Exercise requirements: Looking at the records below, please work out how many lines contain the word "hbusy" and give the number alone.

Material shown:
/-- R48: TX_CTRL has TX_BUSY at 8, PIN at 4 and PROTO at 1. -/
theorem packTxCtrl_toNat (S : Block) :
    (packTxCtrl S).toNat
      = S.seq.busy.toNat * 2 ^ 8 + S.tx.pin.toNat * 2 ^ 4 + S.tx.proto.bit.toNat * 2 := by
  have hbusy := placeBit_toNat 8 S.seq.busy (by decide)
  have hpin := or_place_toNat hbusy 4 8 S.tx.pin (by decide) (by decide) (by omega)
  exact or_placeBit_toNat hpin 1 4 S.tx.proto.bit (by decide) (by decide) (by omega)

/-- R52: TX_POS has PIN at 20, PROTO at 17, LEVEL at 16, REP at 8 and IDX at 0. -/
theorem packTxPos_toNat (q : Seq) :
    (packTxPos q).toNat = q.pin.toNat * 2 ^ 20 + q.proto.bit.toNat * 2 ^ 17 + q.level.toNat * 2 ^ 16
      + q.rep.toNat * 2 ^ 8 + q.idx.toNat := by
  have hpin := place_toNat 20 q.pin (by decide)
  have hproto := or_placeBit_toNat hpin 17 20 q.proto.bit (by decide) (by decide) (by omega)
  have hlevel := or_placeBit_toNat hproto 16 17 q.level (by decide) (by decide) (by omega)
  have hrep := or_place_toNat hlevel 8 16 q.rep (by decide) (by decide) (by omega)
  have hidx := or_place_toNat hrep 0 8 q.idx (by decide) (by decide) (by omega)
  rwa [Nat.pow_zero, Nat.mul_one] at hidx

/-- R52: TX_LATCH has UNIT at 48, LEN at 32 and MSG at 0. -/
theorem packTxLatch_toNat (q : Seq) :
    (packTxLatch q).toNat = q.unit.toNat * 2 ^ 48 + q.len.toNat * 2 ^ 32 + q.msg.toNat := by
  have hunit := place_toNat 48 q.unit (by decide)
  have hlen := or_place_toNat hunit 32 48 q.len (by decide) (by decide) (by omega)
  have hmsg := or_place_toNat hlen 0 32 q.msg (by decide) (by decide) (by omega)
  rwa [Nat.pow_zero, Nat.mul_one] at hmsg

/-- R45: KFS_IDX has SEEN at 8 and IDX at 0. -/
theorem packKfsIdx_toNat (k : KfsState) :
    (placeBit 8 k.seen ||| place 0 k.idx).toNat = k.seen.toNat * 2 ^ 8 + k.idx.toNat := by
  rw [placeBit, place_or_toNat 8 _ _ (by decide) (by decide), BitVec.toNat_ofBool]

/-- R35, R43: COCO_TOL and KFS_TOL have NEG at 8 and POS at 0. -/
theorem packTol_toNat (cfg : DecoderCfg) :
    (packTol cfg).toNat = cfg.neg.toNat * 2 ^ 8 + cfg.pos.toNat :=
  place_or_toNat 8 _ _ (by decide) (by decide)

/-- A KFS message register has LEN at 32 and the identifier at 0 (R46, R47, R51). -/
theorem packKfsMsg_toNat (len : BitVec 5) (id : BitVec 24) :
    (place 32 len ||| place 0 id).toNat = len.toNat * 2 ^ 32 + id.toNat :=
  place_or_toNat 32 _ _ (by decide) (by decide)

/-- Settles O20: the register map gives each address its packed word, and the lemmas above read it as a
number. -/
theorem registerReadsPackTheFields : Obligations.RegisterReadsPackTheFields := fun S =>
  have word {n : Nat} (v : BitVec n) (h : n ≤ 64) := place_zero_toNat v h
  ⟨packStatus_toNat S, word S.irqEn (by decide), word S.errCause (by decide),
    word S.coco.cfg.nom (by decide), packTol_toNat S.coco.cfg, word S.coco.cfg.rep (by decide),
    word S.coco.cfg.ref (by decide), packWindow_toNat S.coco.cfg 1 (by decide),
    packWindow_toNat S.coco.cfg 4 (by decide), packWindow_toNat S.coco.cfg 10 (by decide),
    packWindow_toNat S.coco.cfg 40 (by decide), word S.coco.idx (by decide), rfl, rfl,
    word S.coco.prevCode (by decide), word S.coco.reps (by decide), rfl, word S.coco.eff (by decide), rfl,
    word S.coco.msgCode (by decide),
    word S.kfs.cfg.nom (by decide), packTol_toNat S.kfs.cfg, word S.kfs.cfg.rep (by decide),
    word S.kfs.cfg.ref (by decide), packWindow_toNat S.kfs.cfg 1 (by decide),
    packWindow_toNat S.kfs.cfg 3 (by decide), packWindow_toNat S.kfs.cfg 31 (by decide),
    packKfsIdx_toNat S.kfs, rfl, rfl, packKfsMsg_toNat S.kfs.prevLen S.kfs.prevCode,
    word S.kfs.reps (by decide), rfl, rfl, packKfsMsg_toNat S.kfs.msgLen S.kfs.msgId,
    packTxCtrl_toNat S, word S.tx.cocoUnit (by decide), word S.tx.kfsUnit (by decide),
    word S.tx.cocoMsg (by decide), packKfsMsg_toNat S.tx.kfsLen S.tx.kfsId,
    packTxPos_toNat S.seq, rfl, packTxLatch_toNat S.seq⟩

end Sys2Proof.Machine
end

/-! ## Reserved bits, reset values, the interrupt line and RESET (10_state.md R30, R55, R56; R215) -/

section
namespace Sys2Proof.Machine

/-! ### Reserved bits (R55) -/

/-- A word has no bit outside the mask `m`. -/
def InMask (m w : Word) : Prop := w &&& ~~~ m = 0

theorem InMask.or {m x y : Word} (hx : InMask m x) (hy : InMask m y) : InMask m (x ||| y) := by
  rw [InMask, BitVec.and_or_distrib_right, hx, hy]
  rfl

theorem InMask.place {m : Word} {n : Nat} (lo : Nat) (v : BitVec n)
    (h : place lo (BitVec.allOnes n) &&& ~~~ m = 0) : InMask m (place lo v) := place_masked lo v m h

theorem inMask_full (w : Word) : InMask 0xFFFFFFFFFFFFFFFF w := by
  have hfull : ~~~ (0xFFFFFFFFFFFFFFFF : Word) = 0#64 := by decide
  rw [InMask, hfull]
  exact BitVec.and_zero

theorem inMask_packWindow (w : Window) : InMask 0x00FFFFFF00FFFFFF (packWindow w) :=
  .or (.place 32 _ (by decide)) (.place 0 _ (by decide))

theorem inMask_packTol (cfg : DecoderCfg) : InMask 0xFFFF (packTol cfg) :=
  .or (.place 8 _ (by decide)) (.place 0 _ (by decide))

theorem inMask_packKfsMsg (len : BitVec 5) (id : BitVec 24) :
    InMask 0x1F00FFFFFF (place 32 len ||| place 0 id) :=
  .or (.place 32 _ (by decide)) (.place 0 _ (by decide))

theorem inMask_packStatus (S : Block) : InMask 0x11F (packStatus S) :=
  .or (.or (.or (.or (.or (.place 0 _ (by decide)) (.place 1 _ (by decide))) (.place 2 _ (by decide)))
    (.place 3 _ (by decide))) (.place 4 _ (by decide))) (.place 8 _ (by decide))

theorem inMask_packTxCtrl (S : Block) : InMask 0x1F2 (packTxCtrl S) :=
  .or (.or (.place 8 _ (by decide)) (.place 4 _ (by decide))) (.place 1 _ (by decide))

theorem inMask_packTxPos (q : Seq) : InMask 0xF30FFF (packTxPos q) :=
  .or (.or (.or (.or (.place 20 _ (by decide)) (.place 17 _ (by decide))) (.place 16 _ (by decide)))
    (.place 8 _ (by decide))) (.place 0 _ (by decide))

theorem inMask_packTxLatch (q : Seq) : InMask 0xFFFF001FFFFFFFFF (packTxLatch q) :=
  .or (.or (.place 48 _ (by decide)) (.place 32 _ (by decide))) (.place 0 _ (by decide))

/-- R31 to R52: the register map and the field tables list the same addresses, and each word has only
the bits of its fields. -/
theorem registerMap_inMask (S : Block) :
    List.Forall₂ (fun r f => r.1 = f.1 ∧ InMask f.2 r.2) (registerMap S) fieldBits := by
  have word {m : Word} {n : Nat} (v : BitVec n) (h : place 0 (BitVec.allOnes n) &&& ~~~ m = 0) :
      InMask m (place 0 v) := .place 0 v h
  simp only [registerMap, fieldBits, List.forall₂_cons, List.forall₂_nil_left_iff, true_and]
  exact ⟨inMask_packStatus S, word S.irqEn (by decide), word S.errCause (by decide),
    word S.coco.cfg.nom (by decide), inMask_packTol _, word S.coco.cfg.rep (by decide),
    word S.coco.cfg.ref (by decide), inMask_packWindow _, inMask_packWindow _, inMask_packWindow _,
    inMask_packWindow _, word S.coco.idx (by decide), inMask_full _, inMask_full _,
    word S.coco.prevCode (by decide), word S.coco.reps (by decide), inMask_full _,
    word S.coco.eff (by decide), inMask_full _, word S.coco.msgCode (by decide),
    word S.kfs.cfg.nom (by decide), inMask_packTol _, word S.kfs.cfg.rep (by decide),
    word S.kfs.cfg.ref (by decide), inMask_packWindow _, inMask_packWindow _, inMask_packWindow _,
    .or (.place 8 _ (by decide)) (word S.kfs.idx (by decide)), inMask_full _, inMask_full _,
    inMask_packKfsMsg _ _, word S.kfs.reps (by decide), inMask_full _, inMask_full _,
    inMask_packKfsMsg _ _, inMask_packTxCtrl S, word S.tx.cocoUnit (by decide),
    word S.tx.kfsUnit (by decide), word S.tx.cocoMsg (by decide), inMask_packKfsMsg _ _,
    inMask_packTxPos _, inMask_full _, inMask_packTxLatch _, trivial⟩

/-- Looking one address up in a list of words and in a list of their masks finds a word in its mask, and
0 where neither lists it. -/
theorem lookup_inMask {l m : List (Addr × Word)}
    (h : List.Forall₂ (fun r f => r.1 = f.1 ∧ InMask f.2 r.2) l m) (a : Addr) :
    InMask ((m.lookup a).getD 0) ((l.lookup a).getD 0) := by
  induction h with
  | nil => exact BitVec.zero_and
  | @cons r f l m hrf _ ih =>
    obtain ⟨haddr, hmask⟩ := hrf
    rw [List.lookup_cons, List.lookup_cons, haddr]
    cases a == f.1
    · exact ih
    · exact hmask

/-- Settles O21: the register map lists the addresses of the field tables, each word in its mask. -/
theorem reservedBitsReadZero : Obligations.ReservedBitsReadZero :=
  fun S a => lookup_inMask (registerMap_inMask S) a

/-! ### Reset values (R30) -/

/-- An address that no entry has looks up nothing, whichever entries are kept. -/
theorem lookup_filter_of_notMem (l : List (Addr × Word)) (p : Addr × Word → Bool) (a : Addr)
    (h : a ∉ l.map Prod.fst) : (l.filter p).lookup a = none := by
  rw [List.lookup_eq_none_iff]
  intro r hr
  have hmem := List.mem_map_of_mem (f := Prod.fst) (List.mem_of_mem_filter hr)
  have hne : a ≠ r.1 := fun haddr => h (by rwa [haddr])
  exact bne_iff_ne.2 hne

/-- Where every address is listed once, an entry that reads 0 reads the same when it is left out. -/
theorem lookup_filter_nonzero (l : List (Addr × Word)) (hl : (l.map Prod.fst).Nodup) (a : Addr) :
    (l.lookup a).getD 0 = ((l.filter (fun r => r.2 != 0)).lookup a).getD 0 := by
  induction l with
  | nil => rfl
  | cons r l ih =>
    obtain ⟨hnew, hrest⟩ := List.nodup_cons.1 hl
    by_cases hzero : r.2 = 0
    · have hdropped : (r :: l).filter (fun r => r.2 != 0) = l.filter (fun r => r.2 != 0) :=
        List.filter_cons_of_neg (by simp [hzero])
      rw [hdropped, List.lookup_cons]
      by_cases haddr : a = r.1
      · rw [haddr, lookup_filter_of_notMem l _ r.1 hnew, beq_self_eq_true]
        exact hzero
      · rw [beq_false_of_ne haddr]
        exact ih hrest
    · have hkept : (r :: l).filter (fun r => r.2 != 0) = r :: l.filter (fun r => r.2 != 0) :=
        List.filter_cons_of_pos (bne_iff_ne.2 hzero)
      rw [hkept, List.lookup_cons, List.lookup_cons]
      cases a == r.1
      · exact ih hrest
      · rfl

/-- R54: the reset values do not depend on what the frame buffers hold. -/
theorem registerMap_reset (cb : Vector Dur Config.cocoBufDepth) (kb : Vector Dur Config.kfsBufDepth) :
    registerMap (Block.reset cb kb) = registerMap Block.powerOn := rfl

/-- R30: the registers that do not read 0 after reset are the rows of its table. -/
theorem registerMap_reset_filter :
    (registerMap Block.powerOn).filter (fun r => r.2 != 0) = resetReadValues := by decide

theorem registerMap_nodup (S : Block) : ((registerMap S).map Prod.fst).Nodup := by
  have haddrs : (registerMap S).map Prod.fst = fieldBits.map Prod.fst := rfl
  rw [haddrs]
  decide

/-- Settles O18: of the registers after reset, those that read other than 0 are R30's rows. -/
theorem resetRegisterValues : Obligations.ResetRegisterValues := by
  intro cb kb a
  rw [pack, lookup_filter_nonzero _ (registerMap_nodup _), registerMap_reset, registerMap_reset_filter]

/-! ### The interrupt line (R215) -/

/-- R31: bits 0 to 4 of STATUS are the sticky bits. -/
theorem packStatus_getLsbD (S : Block) (k : Nat) (hk : k < 5) :
    (packStatus S).getLsbD k = (decide (k = 0) && S.st.cocoMsg || decide (k = 1) && S.st.kfsMsg
      || decide (k = 2) && S.st.cfgErr || decide (k = 3) && S.st.txErr || decide (k = 4) && S.st.txDone) := by
  have hbusy : k ≠ 8 := by omega
  simp [packStatus, placeBit_getLsbD, hbusy]

/-- R32: the bits of IRQ_EN are those of `irq_en`. -/
theorem pack_irqEn_getLsbD (S : Block) (k : Nat) (hk : k < 5) :
    (pack S 0x01).getLsbD k = S.irqEn.getLsbD k := by
  have hpack : pack S 0x01 = place 0 S.irqEn := rfl
  rw [hpack, place_getLsbD, decide_eq_true (by omega : k < 64)]
  rfl

/-- Settles O51: the five terms of R215 are the five bits of STATUS, each with its bit of IRQ_EN. -/
theorem interruptFollowsStatus : Obligations.InterruptFollowsStatus := by
  intro b
  have hstatus : pack b 0x00 = packStatus b := rfl
  rw [hstatus]
  constructor
  · intro hirq
    simp only [Block.irq, Bool.or_eq_true, Bool.and_eq_true] at hirq
    have raised (k : Nat) (hk : k < 5) (hst : (packStatus b).getLsbD k = true)
        (hen : b.irqEn.getLsbD k = true) :
        ∃ k, k < 5 ∧ (packStatus b).getLsbD k = true ∧ (pack b 0x01).getLsbD k = true :=
      ⟨k, hk, hst, (pack_irqEn_getLsbD b k hk).trans hen⟩
    obtain (((⟨hst, hen⟩ | ⟨hst, hen⟩) | ⟨hst, hen⟩) | ⟨hst, hen⟩) | ⟨hst, hen⟩ := hirq
    · exact raised 0 (by decide) ((packStatus_getLsbD b 0 (by decide)).trans (by simp [hst])) hen
    · exact raised 1 (by decide) ((packStatus_getLsbD b 1 (by decide)).trans (by simp [hst])) hen
    · exact raised 2 (by decide) ((packStatus_getLsbD b 2 (by decide)).trans (by simp [hst])) hen
    · exact raised 3 (by decide) ((packStatus_getLsbD b 3 (by decide)).trans (by simp [hst])) hen
    · exact raised 4 (by decide) ((packStatus_getLsbD b 4 (by decide)).trans (by simp [hst])) hen
  · rintro ⟨k, hk, hst, hen⟩
    rw [packStatus_getLsbD b k hk] at hst
    rw [pack_irqEn_getLsbD b k hk] at hen
    interval_cases k <;> simp_all [Block.irq]

/-! ### RESET and WR IRQ_EN -/

/-- Settles O17: RESET writes R56's values, and only the buffers are free. -/
theorem resetGivesTheResetState : Obligations.ResetGivesTheResetState :=
  fun s => ⟨applyOp .reset s, freeCocoBuf s.freeCtr, freeKfsBuf s.freeCtr, exec_eq_applyOp .reset s,
    rfl, rfl, rfl, rfl, rfl, rfl, rfl, rfl, rfl, rfl, rfl, rfl⟩

/-- Settles O24: the operand field D[4:0] is the data modulo 32. -/
theorem irqEnableWrite : Obligations.IrqEnableWrite := by
  intro d s
  have hfield : dIrqEn d = BitVec.ofNat 5 (d.toNat % 32) := by
    rw [dIrqEn, field_eq_ofNat, Nat.pow_zero, Nat.div_one]
    rfl
  rw [← hfield]
  rfl

end Sys2Proof.Machine
end

/-! ## Operations of different slots commute (20_memory.md R66) -/

section
namespace Sys2Proof.Machine

/-! ### The updates of a bus operation -/

/-- An operation of another slot commutes with each update of a register or wire that bus operations are
made of. -/
structure BusIndependent (j : Instr) : Prop where
  /-- the read data (R180) -/
  read (a : Addr) : Function.Commute (applyOp j) (fun s => { s with busRdata := pack s.pre a })
  /-- the clear wires (R182) -/
  clear (m : Sticky) : Function.Commute (applyOp j) (fun s => s.clearSticky m)
  /-- `irq_en` (R183) -/
  irqEn (e : BitVec 5) : Function.Commute (applyOp j) (fun s => s.setIrqEn e)
  /-- a new COCO configuration, computed from the old one (R184 to R187) -/
  cocoCfg (f : DecoderCfg → DecoderCfg) :
    Function.Commute (applyOp j) (fun s => s.setCocoCfg (f s.blk.coco.cfg))
  /-- a new KFS configuration, computed from the old one (R188 to R191) -/
  kfsCfg (f : DecoderCfg → DecoderCfg) :
    Function.Commute (applyOp j) (fun s => s.setKfsCfg (f s.blk.kfs.cfg))
  /-- a new encoder configuration, computed from the old one (R165, R192 to R195) -/
  tx (f : TxCfg → TxCfg) : Function.Commute (applyOp j) (fun s => s.setTx (f s.blk.tx))
  /-- CfgError (R212) -/
  rejected (code : BitVec 8) : Function.Commute (applyOp j) (fun s => s.cfgRejected code)
  /-- TxError (R212) -/
  refused (code : BitVec 8) : Function.Commute (applyOp j) (fun s => s.txRefused code)
  /-- a start, which an idle pre-state alone allows (R165) -/
  start (q : Seq) (s : State) (hidle : s.pre.seq.busy = false) :
    applyOp j (s.setSeq q) = (applyOp j s).setSeq q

Exercise answer: 4